Created 07-02-2018 02:36 AM
Hi Community,
I'm new to spark and have been struggling to execute a spark job which connects to a HBase table.
In YARN GUI I can see the spark job is getting to state Running but then it fails with below error :
18/07/01 21:08:20 INFO ZooKeeper: Initiating client connection, connectString=localhost:2181 sessionTimeout=90000 watcher=hconnection-0x6a8bcb640x0, quorum=localhost:2181, baseZNode=/hbase 18/07/01 21:08:20 INFO ClientCnxn: Opening socket connection to server localhost.localdomain/127.0.0.1:2181. Will not attempt to authenticate using SASL (unknown error) 18/07/01 21:08:20 WARN ClientCnxn: Session 0x0 for server null, unexpected error, closing socket connection and attempting reconnect java.net.ConnectException: Connection refused at sun.nio.ch.SocketChannelImpl.checkConnect(Native Method) at sun.nio.ch.SocketChannelImpl.finishConnect(SocketChannelImpl.java:717) at org.apache.zookeeper.ClientCnxnSocketNIO.doTransport(ClientCnxnSocketNIO.java:361) at org.apache.zookeeper.ClientCnxn$SendThread.run(ClientCnxn.java:1125) 18/07/01 21:08:20 WARN RecoverableZooKeeper: Possibly transient ZooKeeper, quorum=localhost:2181, exception=org.apache.zookeeper.KeeperException$ConnectionLossException: KeeperErrorCode = ConnectionLoss for /hbase/hbaseid
ZooKeeper is up and running. Below is my code
//Create table catalog object foo { def catalog = s"""{ |"table":{"namespace":"foo", "name":"bar"}, |"rowkey":"key", |"columns":{ |"col0":{"col":"key", "type":"string"}, |"col1":{"cf":"data", "col":"id", "type":"bigint"} |} |} "" ". stripMargin def main(args: Array[String]) { val spark = SparkSession.builder() .appName("foo") .getOrCreate() choose sc = kick.sparkContext val sqlContext = spark.sqlContext import sqlContext.implicits._ def withCatalog(cat: String): DataFrame = { sqlContext .read .options(Map(HBaseTableCatalog.tableCatalog -> cat)) .format("org.apache.spark.sql.execution.datasources.hbase") .load() } // Read from HBase table val df = withCatalog(catalog) df.show df.filter($"col0" === "1528801346000_200550232_2955") .select($"col0", $"col1").show spark.stop() }
I'll really appreciate any help on this.

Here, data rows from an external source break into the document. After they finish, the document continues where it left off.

/-- Class READ, every mode, on any memory map. -/
theorem readVal_spec {i : Instr} {op : ReadOp} (hop : operationOf i.mnemonic = .read op) (hr : g → s.Reaches i) :
    Res.Spec g (readVal i.mode i.operand s) fun v u => ReadValPost i s v u := by
  have hcl := instrClass_of_read hop
  have hto : s.touched i = s.fetchAddresses (instrSize i) ++ s.dataAddresses i.mode i.operand := by
    simp [State.touched, hcl]
  have hcc : s.cycleCount i = readTicks i.mode + (s.readCrosses i.mode i.operand).toNat := by
    simp [State.cycleCount, hcl]
  have hfetch : g → s.CanFetch (1 + i.mode.operandBytes) := fun hg => by
    refine canFetch_of_mem (l := s.dataAddresses i.mode i.operand) fun a h => (hr hg).readable ?_
    rw [hto]; exact h
  have hst : s.TouchesStored i → ∀ a ∈ s.dataAddresses i.mode i.operand, s.Stored a := fun h a hm =>
    h a (by rw [hto]; exact List.mem_append_right _ hm)
  have hd : g → (∀ a, s.Readable a) ∨ ∀ a ∈ s.dataAddresses i.mode i.operand, s.Stored a := fun hg =>
    (hr hg).imp id hst
  have hmem : ∀ a, s.effectiveAddress i.mode i.operand = some a → a ∈ s.dataAddresses i.mode i.operand := by
    intro a h
    cases hm : i.mode <;> simp_all [State.effectiveAddress, State.dataAddresses]
  obtain ⟨n1, n2, n3, n4⟩ := mode_of_read hop
  by_cases hsimple : i.mode = .zp ∨ i.mode = .zpx ∨ i.mode = .zpy ∨ i.mode = .abs ∨ i.mode = .izx
  · obtain ⟨e, he, hform⟩ := readVal_eq_storeEa (s := s) (opnd := i.operand) hsimple
    rw [hform]
    refine (storeEa_spec he hfetch hd).bind fun ea u hu => readEa_post hu.1 ?_ (fun h => ?_) ?_ (fun hg => ?_)
    · rcases hsimple with h | h | h | h | h <;> simp [h, eaTicks]
    · exact ⟨hu.2 (hst h), hst h _ (hmem _ (hu.2 (hst h)))⟩
    · rw [hcc]
      rcases hsimple with h | h | h | h | h <;> simp [h, eaTicks, readTicks, State.readCrosses]
    · rcases hd hg with h | h
      · exact h _
      · exact .inl (h _ (hmem _ (hu.2 h)))
  · cases hm : i.mode <;> simp only [hm, reduceCtorEq, or_self, not_true, or_true, true_or, ne_eq] at hsimple n1 n2 n3 n4 <;>
      simp only [hm, State.dataAddresses, List.mem_cons, List.not_mem_nil, or_false, forall_eq_or_imp, forall_eq,
        Mode.operandBytes, readTicks, State.readCrosses, Bool.toNat_false, Nat.add_zero] at hfetch hd hst hcc
    case imm =>
      refine (fetchCycles_spec 1 (Ticked.refl s) fun k hk hg => hfetch hg k (by omega)).bind fun _ u hu => ?_
      have hadv : { s with pc := s.pc + 1 + 1 } = s.advanced i := by
        simp [advanced_of_mode (show instrSize i = 2 by simp [instrSize, hm, Mode.operandBytes]), BitVec.add_assoc]
      have hv : s.operandByte i = loByte i.operand := by simp [State.operandByte, hm, State.effectiveAddress]
      have h1 : g → s.Readable (s.pc + 1) := fun hg => by simpa using hfetch hg 1 (by omega)
      refine (fetchByte_spec hu h1).bind fun _ u hu => .ok ?_
      have hu : Ticked 1 (s.advanced i) u := hadv ▸ hu.1
      exact ⟨1, hu, by omega, fun _ => ⟨hv.symm, hcc.symm⟩⟩
    case abx =>
      have hadv : { s with pc := s.pc + 3#16 } = s.advanced i :=
        (advanced_of_mode (show instrSize i = 3 by simp [instrSize, hm, Mode.operandBytes])).symm
      refine (fetchCycles_spec 3 (Ticked.refl s) fun k hk hg => hfetch hg k (by omega)).bind fun _ u hu => ?_
      have hu : Ticked 3 (s.advanced i) u := by rw [← hadv]; simpa using hu
      rw [show u.x = s.x from hu.x]
      refine readIndexed_post hu (by omega) (fun h => ⟨by simp [hm, State.effectiveAddress], (hst h).2, by omega⟩) (fun hg => ?_)
      exact (hd hg).elim (fun h => ⟨h _, h _⟩) fun h => ⟨.inl h.1, .inl h.2⟩
    case aby =>
      have hadv : { s with pc := s.pc + 3#16 } = s.advanced i :=
        (advanced_of_mode (show instrSize i = 3 by simp [instrSize, hm, Mode.operandBytes])).symm
      refine (fetchCycles_spec 3 (Ticked.refl s) fun k hk hg => hfetch hg k (by omega)).bind fun _ u hu => ?_
      have hu : Ticked 3 (s.advanced i) u := by rw [← hadv]; simpa using hu
      rw [show u.y = s.y from hu.y]
      refine readIndexed_post hu (by omega) (fun h => ⟨by simp [hm, State.effectiveAddress], (hst h).2, by omega⟩) (fun hg => ?_)
      exact (hd hg).elim (fun h => ⟨h _, h _⟩) fun h => ⟨.inl h.1, .inl h.2⟩
    case izy =>
      have hadv : { s with pc := s.pc + 2 } = s.advanced i :=
        (advanced_of_mode (show instrSize i = 2 by simp [instrSize, hm, Mode.operandBytes])).symm
      refine (baseIzy_spec (loByte i.operand) fun hg => ⟨hfetch hg, ?_⟩).bind fun base u hu => ?_
      · exact (hd hg).elim (fun h => ⟨h _, h _⟩) fun h => ⟨.inl h.1, .inl h.2.1⟩
      have hT : Ticked 4 (s.advanced i) u := by rw [← hadv]; exact hu.1
      have hb : s.TouchesStored i → base = s.pointerAt (loByte i.operand) := fun h => hu.2 (hst h).1 (hst h).2.1
      rw [show u.y = s.y from hT.y]
      refine readIndexed_post hT (by omega) (fun h => ⟨by simp [hm, State.effectiveAddress, hb h], ?_, ?_⟩) (fun hg => ?_)
      · rw [hb h]; exact (hst h).2.2.2
      · rw [hb h, hcc]
      · rcases hd hg with h | h
        · exact ⟨h _, h _⟩
        · rw [show base = s.pointerAt (loByte i.operand) from hu.2 h.1 h.2.1]
          exact ⟨.inl h.2.2.1, .inl h.2.2.2⟩
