/-! ### One tick -/

/-- Enqueueing in order fits the queue and changes nothing else. -/
theorem enqueueAll_spec (ms : List MicroOp) (s : State) (h : s.queue.length ≤ queueCapacity) :
    Res.Spec (s.queue.length + ms.length ≤ queueCapacity) (enqueueAll ms s) fun _ t =>
      t = { s with queue := s.queue ++ ms } ∧ s.queue.length + ms.length ≤ queueCapacity := by
  induction ms generalizing s with
  | nil => exact .ok ⟨by simp, h⟩
  | cons m ms ih =>
    unfold enqueueAll enqueue
    split
    next hlt =>
      have := ih { s with queue := s.queue ++ [m] } (by simpa using hlt)
      simp only [List.length_append, List.length_singleton, List.append_assoc, List.singleton_append] at this
      simp only [Res.ok_bind, List.length_cons]
      rw [show s.queue.length + (ms.length + 1) = s.queue.length + 1 + ms.length by omega]
      exact this
    next hge =>
      exact ⟨fun _ _ e => (by cases e), fun hg => by simp only [List.length_cons] at hg; omega⟩

/-- What the part of a tick before its end can do. -/
def TickPost (s u : State) : Prop :=
  Kept s u ∧ u.cycles = s.cycles ∧ u.haltRequested = s.haltRequested ∧ u.queue.length ≤ queueCapacity ∧
    (u.halted = s.halted ∨ u.queue = []) ∧
    u.hookArmed = (if s.queue = [] ∧ interruptTaken s = none then false else s.hookArmed)

theorem fetchDecodeDispatch_post (h : s.queue = []) :
    Res.Spec False (fetchDecodeDispatch s) fun _ u => Kept s u ∧ u.cycles = s.cycles ∧
      u.haltRequested = s.haltRequested ∧ u.queue.length ≤ queueCapacity ∧ (u.halted = s.halted ∨ u.queue = []) ∧
      u.hookArmed = s.hookArmed := by
  unfold fetchDecodeDispatch fetchByte
  rw [Res.bind_assoc]
  refine (busRead_kept s.pc s).bind fun v t ht => ?_
  obtain ⟨_, rfl⟩ := ht
  simp only [Res.ok_bind]
  split
  · exact ⟨fun _ _ e => (by cases e), fun f => f.elim⟩
  split
  · exact ⟨fun _ _ e => (by cases e), fun f => f.elim⟩
  next mn mode hd _ ms hms =>
    by_cases hh : mn = .hlt
    · subst hh
      have : ms = [] := by
        cases mode <;> simp [sequenceOf, operationOf] at hms
        exact hms
      subst this
      exact .ok ⟨.of_eq, rfl, rfl, by simp [h], .inr (by simp [h]), rfl⟩
    · rw [if_neg hh]
      refine ((enqueueAll_spec ms _ (by simp [h])).mono fun _ u hu => ?_).weaken
      rw [hu.1]
      exact ⟨.of_eq, rfl, rfl, by simpa using hu.2, .inl rfl, rfl⟩

/-- One tick: what `u` is at the end of step 2, then the count and, with the queue empty, the end of the instruction. -/
theorem tickRes_post (h : s.queue.length ≤ queueCapacity) :
    Res.Spec False (tickRes s) fun _ t => ∃ u, TickPost s u ∧
      t = if (countCycle u).queue.isEmpty then settle (countCycle u) else countCycle u := by
  unfold tickRes
  refine Res.Spec.bind (P := fun _ u => TickPost s u) ?_ fun _ u hu => .ok ⟨u, hu, rfl⟩
  split
  next m q hq =>
    rw [hq] at h
    simp only [List.length_cons] at h
    refine (runMicro_post m { s with queue := q }).mono fun _ u hu => ?_
    obtain ⟨h0, h1, h2, h3, h4, h5⟩ := hu
    refine ⟨h0, h3, h4, ?_, .inl h1, by simp [hq, h2]⟩
    rcases h5 with h5 | ⟨m', h5, h6⟩
    · rw [h5]; simp only; omega
    · rw [h5]; simp only [List.length_append, List.length_singleton]; simp only at h6; omega
  next hq =>
    unfold boundaryTick
    split
    next v hv =>
      refine ((enqueueAll_spec (serviceSequence v s.params.intEntryDummy) s h).mono fun _ u hu => ?_).weaken
      rw [hu.1]
      exact ⟨.of_eq, rfl, rfl, by simpa using hu.2, .inl rfl, by simp [hv]⟩
    next hv =>
      refine (fetchDecodeDispatch_post (s := fireHook s) hq).mono fun _ u hu => ?_
      obtain ⟨h0, h1, h2, h3, h4, h5⟩ := hu
      exact ⟨h0, h1, h2, h3, h4, by rw [h5]; simp [hq, hv, fireHook]⟩

/-! ### Whole instructions and interrupt entries -/

theorem Ended.kept {r t : State} (h : Ended r t) (hk : Kept s r) : Kept s t :=
  hk.trans ⟨h.fault, h.regions, h.params, h.bankSel, h.sources, [], by simp, h.mem⟩

/-- Registers changed and storage written. -/
theorem Kept.of_writes {m : List Host.Cell} (h : ∃ ws, (∀ w ∈ ws, s.InRam w.1) ∧ m = writeAll ws s.mem)
    (h1 : t.fault = s.fault := by rfl) (h2 : t.regions = s.regions := by rfl) (h3 : t.params = s.params := by rfl)
    (h4 : t.bankSel = s.bankSel := by rfl) (h5 : t.sources = s.sources := by rfl) (h6 : t.mem = m := by rfl) : Kept s t := by
  obtain ⟨ws, hw, hm⟩ := h
  exact ⟨h1, h2, h3, by rw [h4], by rw [h5], ws, hw, h6.trans hm⟩

/-- One write after others. -/
theorem writes_snoc {m m' : List Host.Cell} {a : Word} {v : Byte}
    (h : ∃ ws, (∀ w ∈ ws, s.InRam w.1) ∧ m = writeAll ws s.mem) (hw : Wrote { s with mem := m } a v m') :
    ∃ ws, (∀ w ∈ ws, s.InRam w.1) ∧ m' = writeAll ws s.mem := by
  obtain ⟨ws, h1, rfl⟩ := h
  obtain ⟨vs, h2, h3⟩ := hw.writes
  refine ⟨ws ++ vs, fun w hx => (List.mem_append.mp hx).elim (h1 w) (h2 w), ?_⟩
  rw [h3, writeAll, writeAll, writeAll, List.foldl_append]

theorem Pushed3.writes {b1 b2 b3 : Byte} {m : List Host.Cell} (h : Pushed3 s b1 b2 b3 m) :
    ∃ ws, (∀ w ∈ ws, s.InRam w.1) ∧ m = writeAll ws s.mem := by
  obtain ⟨m1, m2, h1, h2, h3⟩ := h
  exact writes_snoc (writes_snoc h1.writes h2) h3

theorem rmwMem_writes {op : RmwOp} {ea : Word} {v : Byte} {m : List Host.Cell} (h : rmwMem op ea v s m) :
    ∃ ws, (∀ w ∈ ws, s.InRam w.1) ∧ m = writeAll ws s.mem := by
  rcases h.2 with hr | ⟨rfl, -⟩
  · exact ⟨[(ea, v), (ea, (op.apply v s.p).1)], by simpa using hr, h.1 hr⟩
  · exact ⟨[], by simp, rfl⟩

/-- An instruction keeps the map, the parameters and everything but RAM. -/
theorem exec_kept {i : Instr} (h : exec i s = .next t) : Kept s t := by
  have hp := exec_post h
  unfold ExecPost at hp
  split at hp
  next op _ =>
    obtain ⟨v, r, h1, h2⟩ := hp
    refine h2.kept ?_
    cases op <;> simp only [ReadOp.apply, arithmetic] at h1 <;> (try split at h1) <;> (try split at h1) <;> cases h1 <;>
      exact .of_eq
  next r _ =>
    obtain ⟨ea, m, -, h1, h2⟩ := hp
    exact h2.kept (.of_writes h1.writes)
  next op _ =>
    split at hp
    · exact hp.kept .of_eq
    · obtain ⟨ea, v, m, -, h1, h2⟩ := hp
      exact h2.kept (.of_writes (rmwMem_writes h1))
  next op _ => exact hp.kept (by cases op <;> exact .of_eq)
  next c _ => obtain ⟨pc, h1⟩ := hp; exact h1.kept .of_eq
  next => obtain ⟨pc, h1⟩ := hp; exact h1.kept .of_eq
  next => obtain ⟨pc, m1, m2, h1, h2, h3⟩ := hp; exact h3.kept (.of_writes (writes_snoc h1.writes h2))
  next => obtain ⟨pc, h1⟩ := hp; exact h1.kept .of_eq
  next => obtain ⟨m, h1, h2⟩ := hp; exact h2.kept (.of_writes h1.writes)
  next => obtain ⟨m, h1, h2⟩ := hp; exact h2.kept (.of_writes h1.writes)
  next => obtain ⟨v, h1⟩ := hp; exact h1.kept .of_eq
  next => obtain ⟨v, h1⟩ := hp; exact h1.kept .of_eq
  next => obtain ⟨pc, m, h1, h2⟩ := hp; exact h2.kept (.of_writes h1.writes)
  next => obtain ⟨b, pc, h1⟩ := hp; exact h1.kept .of_eq
  next => exact hp.kept .of_eq

/-- The dummy ticks of an interrupt entry (60_exceptions.md R408). -/
theorem dummyCycles_spec (k : Nat) (hT : Ticked n s t) (h : 0 < k → g → s.Readable s.pc) :
    Res.Spec g (dummyCycles k t) fun _ u => Ticked (n + k) s u := by
  induction k generalizing n t with
  | zero => exact .ok hT
  | succ k ih =>
    unfold dummyCycles
    rw [hT.pc]
    refine (cycleRead_spec hT (h (Nat.succ_pos k))).bind fun _ u hu => ?_
    rw [Nat.add_comm k 1, ← Nat.add_assoc]
    exact ih hu.1 fun _ => h (Nat.succ_pos k)
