theorem claimant_cons (h : r.hasAddress a = true) (after : List Region) : claimant (r :: after) a = some r :=
  List.find?_cons_of_pos h

theorem busRead_unclaimed (h : claimant s.regions a = none) : busRead a s = .fault (.noRegion a .read) s := by
  rw [busRead, h]

theorem busWrite_unclaimed (v : Byte) (h : claimant s.regions a = none) :
    busWrite a v s = .fault (.noRegion a (.write v)) s := by
  rw [busWrite, h]

/-- Settles O20: the search takes the first region that claims the address, and without one the access is fatal. -/
theorem firstClaimantAnswers : Obligations.FirstClaimantAnswers := by
  unfold Obligations.FirstClaimantAnswers
  refine ⟨fun before after r a hb hr => ?_, fun r a => hasAddress_iff, fun s a v h => ?_⟩
  · rw [claimant_append hb, claimant_cons hr]
  · have hnone : claimant s.regions a = none := claimant_eq_none.mpr h
    exact ⟨busRead_unclaimed hnone, busWrite_unclaimed v hnone⟩

/-! ### RAM -/

theorem byteAt_write_self (hm : Memory.wf s.mem = true) (v : Byte) :
    State.byteAt { s with mem := Memory.write s.mem a.toNat v } a = v :=
  Memory.read_write_self hm a.toNat v

theorem byteAt_write_of_ne {b : Word} (v : Byte) (h : b ≠ a) :
    State.byteAt { s with mem := Memory.write s.mem a.toNat v } b = s.byteAt b :=
  Memory.read_write_of_ne s.mem v fun e => h (BitVec.eq_of_toNat_eq e)

/-- A read of a stored byte whose value is known. -/
theorem busRead_of_byteAt {v : Byte} (h : s.Stored a) (hv : s.byteAt a = v) :
    busRead a s = .ok v (s.record (.read a v)) :=
  hv ▸ busRead_stored h

/-! ### Paged ROM -/

section Paged

variable {slot sel : Nat} {banks : List (List Byte)}

/-- A read of a paged ROM answers the byte of the selected image (20_memory.md R65). -/
theorem busRead_paged {b : Byte} (hc : claimant s.regions a = some r) (hk : r.kind = .paged slot banks)
    (hb : bankByte s.bankSel slot banks r.start a = some b) : busRead a s = .ok b (s.record (.read a b)) := by
  simp only [busRead, hc, hk, hb, answerRead]

/-- A read of a byte that does not exist is refused (log 25). -/
theorem busRead_paged_noBank (hc : claimant s.regions a = some r) (hk : r.kind = .paged slot banks)
    (hb : bankByte s.bankSel slot banks r.start a = none) : busRead a s = .refuse .noBank s := by
  simp only [busRead, hc, hk, hb]

theorem bankByte_of_image {image : List Byte} {start : Nat} (hs : s.bankSel[slot]? = some sel)
    (hi : banks[sel]? = some image) : bankByte s.bankSel slot banks start a = image[a.toNat - start]? := by
  simp [bankByte, hs, hi]
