-- ==== Sys2Proof/Machine/Regs.lean ====
section
/-! DEFINITION. The keys of the dictionary entries, by the names the chapters give them (R390). -/

namespace Sys2Proof.Machine.Reg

I couldnt find any convincing answer in stackoverflow as well.
Created 07-02-2018 04:18 PM
It seems that the app is not picking up the hbase-site.xml and is connecting to localhost (connectString=localhost:2181).
copy hbase-site.xml to /etc/spark/conf/ in the node where you are launching the job and also pass the hbase-site.xml using --files in spark-submit command (--files /etc/spark/conf/hbase-site.xml).
Created 07-02-2018 04:52 AM
Can you upload your hbase configuration file.
Created 07-02-2018 07:56 AM
@karthik nedunchezhiyan I have attached hbase-site.xml, I hope it helps.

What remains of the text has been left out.